Exercise description: Could you give the number of lines in the entries below that contain the word "SUCCESS"? Only the number is wanted.

Segment Start: Provided records

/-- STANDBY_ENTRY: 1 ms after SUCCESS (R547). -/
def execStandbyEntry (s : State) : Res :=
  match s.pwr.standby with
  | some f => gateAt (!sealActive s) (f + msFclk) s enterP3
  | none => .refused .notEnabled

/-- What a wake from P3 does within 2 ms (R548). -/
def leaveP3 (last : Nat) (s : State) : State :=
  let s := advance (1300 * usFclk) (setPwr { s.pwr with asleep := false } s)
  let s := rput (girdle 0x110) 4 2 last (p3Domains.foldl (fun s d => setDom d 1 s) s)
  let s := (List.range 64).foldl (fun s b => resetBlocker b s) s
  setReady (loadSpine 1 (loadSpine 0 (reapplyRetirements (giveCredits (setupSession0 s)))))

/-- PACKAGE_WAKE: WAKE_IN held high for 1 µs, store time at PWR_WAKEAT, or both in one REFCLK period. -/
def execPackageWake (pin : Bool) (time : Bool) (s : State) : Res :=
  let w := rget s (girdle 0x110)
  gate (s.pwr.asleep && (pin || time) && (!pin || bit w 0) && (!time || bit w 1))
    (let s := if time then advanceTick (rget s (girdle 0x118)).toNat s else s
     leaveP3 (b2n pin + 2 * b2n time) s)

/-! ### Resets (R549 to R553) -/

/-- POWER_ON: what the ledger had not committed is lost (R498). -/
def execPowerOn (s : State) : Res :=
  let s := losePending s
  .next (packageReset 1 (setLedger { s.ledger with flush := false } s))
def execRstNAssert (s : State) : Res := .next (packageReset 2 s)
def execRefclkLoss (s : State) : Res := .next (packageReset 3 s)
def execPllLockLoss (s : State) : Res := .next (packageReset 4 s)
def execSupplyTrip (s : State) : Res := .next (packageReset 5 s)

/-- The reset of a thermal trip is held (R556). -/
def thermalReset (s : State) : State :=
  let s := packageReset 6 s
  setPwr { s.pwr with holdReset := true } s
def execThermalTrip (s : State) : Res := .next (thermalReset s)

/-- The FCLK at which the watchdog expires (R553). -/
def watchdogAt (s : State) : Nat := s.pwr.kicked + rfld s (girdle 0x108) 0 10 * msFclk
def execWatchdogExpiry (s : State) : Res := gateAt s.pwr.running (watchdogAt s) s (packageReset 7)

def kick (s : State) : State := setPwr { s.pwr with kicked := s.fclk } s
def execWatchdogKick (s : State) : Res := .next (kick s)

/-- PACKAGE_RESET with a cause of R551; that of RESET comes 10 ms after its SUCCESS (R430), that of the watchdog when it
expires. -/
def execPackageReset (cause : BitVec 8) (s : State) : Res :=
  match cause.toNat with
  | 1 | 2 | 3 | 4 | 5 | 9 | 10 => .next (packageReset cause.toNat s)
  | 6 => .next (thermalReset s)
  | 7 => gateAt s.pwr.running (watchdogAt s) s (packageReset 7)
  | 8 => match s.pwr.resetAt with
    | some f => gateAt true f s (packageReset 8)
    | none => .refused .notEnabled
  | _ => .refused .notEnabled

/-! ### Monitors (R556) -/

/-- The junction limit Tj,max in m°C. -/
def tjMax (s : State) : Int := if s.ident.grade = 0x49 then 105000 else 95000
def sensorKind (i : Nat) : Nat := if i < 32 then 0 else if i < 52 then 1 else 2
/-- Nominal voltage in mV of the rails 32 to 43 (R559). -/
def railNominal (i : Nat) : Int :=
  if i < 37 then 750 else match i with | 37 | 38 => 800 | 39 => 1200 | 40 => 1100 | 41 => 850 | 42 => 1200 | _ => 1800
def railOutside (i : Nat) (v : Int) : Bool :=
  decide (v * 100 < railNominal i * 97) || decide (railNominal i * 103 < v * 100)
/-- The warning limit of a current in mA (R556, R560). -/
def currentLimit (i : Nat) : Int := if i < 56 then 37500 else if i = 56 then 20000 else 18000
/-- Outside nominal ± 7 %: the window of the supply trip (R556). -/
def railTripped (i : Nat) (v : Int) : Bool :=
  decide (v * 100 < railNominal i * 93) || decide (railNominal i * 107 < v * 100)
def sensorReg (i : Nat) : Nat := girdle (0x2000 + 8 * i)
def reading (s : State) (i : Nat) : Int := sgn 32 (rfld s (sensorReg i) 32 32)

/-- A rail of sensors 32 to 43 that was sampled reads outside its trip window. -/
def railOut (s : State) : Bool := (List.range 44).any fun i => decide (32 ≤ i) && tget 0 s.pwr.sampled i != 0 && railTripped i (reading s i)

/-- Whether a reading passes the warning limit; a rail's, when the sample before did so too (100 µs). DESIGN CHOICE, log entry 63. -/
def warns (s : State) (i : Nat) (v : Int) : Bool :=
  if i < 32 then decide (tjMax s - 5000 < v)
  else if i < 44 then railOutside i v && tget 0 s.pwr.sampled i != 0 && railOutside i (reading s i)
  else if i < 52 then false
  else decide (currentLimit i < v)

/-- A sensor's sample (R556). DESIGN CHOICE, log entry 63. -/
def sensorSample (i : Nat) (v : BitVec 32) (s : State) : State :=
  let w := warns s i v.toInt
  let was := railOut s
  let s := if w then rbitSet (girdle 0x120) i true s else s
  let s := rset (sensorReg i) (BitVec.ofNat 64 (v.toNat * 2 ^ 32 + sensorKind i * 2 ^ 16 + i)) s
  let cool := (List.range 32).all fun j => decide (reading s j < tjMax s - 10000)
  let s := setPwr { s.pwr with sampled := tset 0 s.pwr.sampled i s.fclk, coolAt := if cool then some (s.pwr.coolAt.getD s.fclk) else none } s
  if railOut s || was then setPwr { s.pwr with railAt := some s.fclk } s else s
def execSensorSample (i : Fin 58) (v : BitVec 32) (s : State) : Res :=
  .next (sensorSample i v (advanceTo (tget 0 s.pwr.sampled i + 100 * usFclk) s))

Segment End: Provided records
Segment Start: Provided records

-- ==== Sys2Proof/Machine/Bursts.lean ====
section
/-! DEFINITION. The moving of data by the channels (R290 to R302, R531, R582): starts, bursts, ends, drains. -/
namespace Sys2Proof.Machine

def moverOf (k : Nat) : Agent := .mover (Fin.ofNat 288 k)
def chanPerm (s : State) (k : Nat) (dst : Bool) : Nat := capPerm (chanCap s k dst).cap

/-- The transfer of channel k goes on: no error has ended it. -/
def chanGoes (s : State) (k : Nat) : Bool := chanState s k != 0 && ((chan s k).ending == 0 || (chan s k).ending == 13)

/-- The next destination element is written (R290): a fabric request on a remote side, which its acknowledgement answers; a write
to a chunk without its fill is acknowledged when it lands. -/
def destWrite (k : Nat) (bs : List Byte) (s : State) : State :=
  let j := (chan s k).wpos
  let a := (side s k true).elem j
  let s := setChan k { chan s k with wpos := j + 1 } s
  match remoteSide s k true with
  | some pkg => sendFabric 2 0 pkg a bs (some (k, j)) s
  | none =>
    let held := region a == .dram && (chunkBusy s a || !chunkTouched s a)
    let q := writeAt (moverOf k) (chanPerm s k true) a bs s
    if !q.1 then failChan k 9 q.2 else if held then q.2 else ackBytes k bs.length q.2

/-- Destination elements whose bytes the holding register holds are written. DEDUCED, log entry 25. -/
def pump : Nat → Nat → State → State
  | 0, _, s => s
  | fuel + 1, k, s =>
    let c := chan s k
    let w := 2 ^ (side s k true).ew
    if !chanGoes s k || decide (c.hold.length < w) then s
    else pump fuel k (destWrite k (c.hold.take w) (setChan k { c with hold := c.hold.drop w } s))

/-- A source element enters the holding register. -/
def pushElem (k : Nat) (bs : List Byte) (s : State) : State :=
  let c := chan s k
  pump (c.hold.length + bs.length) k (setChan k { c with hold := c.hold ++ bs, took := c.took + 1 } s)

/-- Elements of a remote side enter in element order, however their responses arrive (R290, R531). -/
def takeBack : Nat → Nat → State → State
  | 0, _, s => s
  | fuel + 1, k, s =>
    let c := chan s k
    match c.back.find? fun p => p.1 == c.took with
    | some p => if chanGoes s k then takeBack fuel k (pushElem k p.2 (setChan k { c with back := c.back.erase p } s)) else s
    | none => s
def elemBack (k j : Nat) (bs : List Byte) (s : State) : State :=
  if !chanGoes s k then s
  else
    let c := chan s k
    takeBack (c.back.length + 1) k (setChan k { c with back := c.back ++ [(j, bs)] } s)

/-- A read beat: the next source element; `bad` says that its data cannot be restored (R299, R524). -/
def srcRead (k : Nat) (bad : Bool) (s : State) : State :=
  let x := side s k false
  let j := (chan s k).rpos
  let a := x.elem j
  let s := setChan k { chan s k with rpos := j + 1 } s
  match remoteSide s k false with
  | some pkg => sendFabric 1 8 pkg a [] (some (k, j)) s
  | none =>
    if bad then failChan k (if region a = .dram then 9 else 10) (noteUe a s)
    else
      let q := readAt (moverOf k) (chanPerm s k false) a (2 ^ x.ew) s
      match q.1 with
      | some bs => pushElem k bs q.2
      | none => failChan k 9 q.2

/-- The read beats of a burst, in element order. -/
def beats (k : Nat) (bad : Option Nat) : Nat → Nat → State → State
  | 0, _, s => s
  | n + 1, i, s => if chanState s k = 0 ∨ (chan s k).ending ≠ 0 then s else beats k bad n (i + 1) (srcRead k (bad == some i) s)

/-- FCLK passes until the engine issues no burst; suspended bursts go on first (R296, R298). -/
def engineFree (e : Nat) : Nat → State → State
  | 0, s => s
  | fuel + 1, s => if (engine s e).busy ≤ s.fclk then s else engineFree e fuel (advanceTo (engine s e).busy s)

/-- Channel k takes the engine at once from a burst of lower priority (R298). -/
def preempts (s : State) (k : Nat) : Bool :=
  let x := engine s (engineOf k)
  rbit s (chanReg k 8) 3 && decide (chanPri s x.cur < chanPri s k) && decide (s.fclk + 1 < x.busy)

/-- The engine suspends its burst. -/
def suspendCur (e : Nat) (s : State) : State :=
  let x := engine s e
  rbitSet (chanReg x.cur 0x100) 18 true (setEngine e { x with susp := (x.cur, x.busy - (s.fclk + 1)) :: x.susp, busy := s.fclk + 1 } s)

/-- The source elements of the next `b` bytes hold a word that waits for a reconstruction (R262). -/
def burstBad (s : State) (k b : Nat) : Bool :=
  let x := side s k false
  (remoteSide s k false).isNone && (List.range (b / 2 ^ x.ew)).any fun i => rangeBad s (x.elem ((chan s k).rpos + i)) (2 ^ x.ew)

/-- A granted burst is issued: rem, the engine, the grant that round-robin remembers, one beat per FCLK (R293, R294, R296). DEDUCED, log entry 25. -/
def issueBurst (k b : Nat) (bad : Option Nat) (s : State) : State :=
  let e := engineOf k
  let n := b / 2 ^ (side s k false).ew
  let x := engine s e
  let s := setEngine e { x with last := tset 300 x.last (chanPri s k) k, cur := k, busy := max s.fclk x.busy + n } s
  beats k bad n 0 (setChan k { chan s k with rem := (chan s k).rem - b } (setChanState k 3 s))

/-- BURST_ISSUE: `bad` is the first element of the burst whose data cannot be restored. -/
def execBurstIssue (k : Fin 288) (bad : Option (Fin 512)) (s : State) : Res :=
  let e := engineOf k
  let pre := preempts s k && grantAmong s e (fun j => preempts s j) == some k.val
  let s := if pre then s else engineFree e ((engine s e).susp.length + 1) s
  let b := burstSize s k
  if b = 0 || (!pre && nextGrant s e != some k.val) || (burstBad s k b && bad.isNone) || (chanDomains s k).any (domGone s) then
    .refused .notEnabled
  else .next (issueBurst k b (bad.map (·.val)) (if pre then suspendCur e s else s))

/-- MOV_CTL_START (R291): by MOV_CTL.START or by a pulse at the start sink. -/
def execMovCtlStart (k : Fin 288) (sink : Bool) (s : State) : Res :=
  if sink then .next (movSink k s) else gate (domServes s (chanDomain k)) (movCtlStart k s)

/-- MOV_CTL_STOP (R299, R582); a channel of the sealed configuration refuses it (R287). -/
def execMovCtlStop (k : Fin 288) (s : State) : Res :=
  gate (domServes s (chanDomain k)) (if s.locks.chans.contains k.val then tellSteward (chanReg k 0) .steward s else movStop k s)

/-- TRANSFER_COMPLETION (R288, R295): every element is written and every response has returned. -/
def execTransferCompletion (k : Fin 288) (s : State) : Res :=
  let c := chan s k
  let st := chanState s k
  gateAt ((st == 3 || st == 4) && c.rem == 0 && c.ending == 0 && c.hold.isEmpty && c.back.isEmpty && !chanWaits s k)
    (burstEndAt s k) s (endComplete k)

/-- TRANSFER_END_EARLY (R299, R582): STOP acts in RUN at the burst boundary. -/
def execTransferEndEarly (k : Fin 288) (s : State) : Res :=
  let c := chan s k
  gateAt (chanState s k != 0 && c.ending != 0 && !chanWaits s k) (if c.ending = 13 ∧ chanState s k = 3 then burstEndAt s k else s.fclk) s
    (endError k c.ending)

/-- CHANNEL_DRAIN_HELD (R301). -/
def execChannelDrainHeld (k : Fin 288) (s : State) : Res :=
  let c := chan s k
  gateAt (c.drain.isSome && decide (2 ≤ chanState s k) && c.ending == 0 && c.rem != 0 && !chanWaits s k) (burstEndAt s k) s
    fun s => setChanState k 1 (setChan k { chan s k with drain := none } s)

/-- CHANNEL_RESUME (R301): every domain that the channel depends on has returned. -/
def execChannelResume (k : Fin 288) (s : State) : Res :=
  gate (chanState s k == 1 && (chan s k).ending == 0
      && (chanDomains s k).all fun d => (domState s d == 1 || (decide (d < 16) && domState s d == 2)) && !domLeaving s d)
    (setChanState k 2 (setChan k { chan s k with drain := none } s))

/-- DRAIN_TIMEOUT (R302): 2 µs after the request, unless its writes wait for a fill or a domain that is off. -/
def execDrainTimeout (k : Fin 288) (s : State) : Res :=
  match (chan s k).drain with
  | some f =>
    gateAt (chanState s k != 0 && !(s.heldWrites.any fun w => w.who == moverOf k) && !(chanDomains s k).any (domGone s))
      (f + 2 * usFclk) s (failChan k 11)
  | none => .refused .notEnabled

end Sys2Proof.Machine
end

Segment End: Provided records

Response box: 2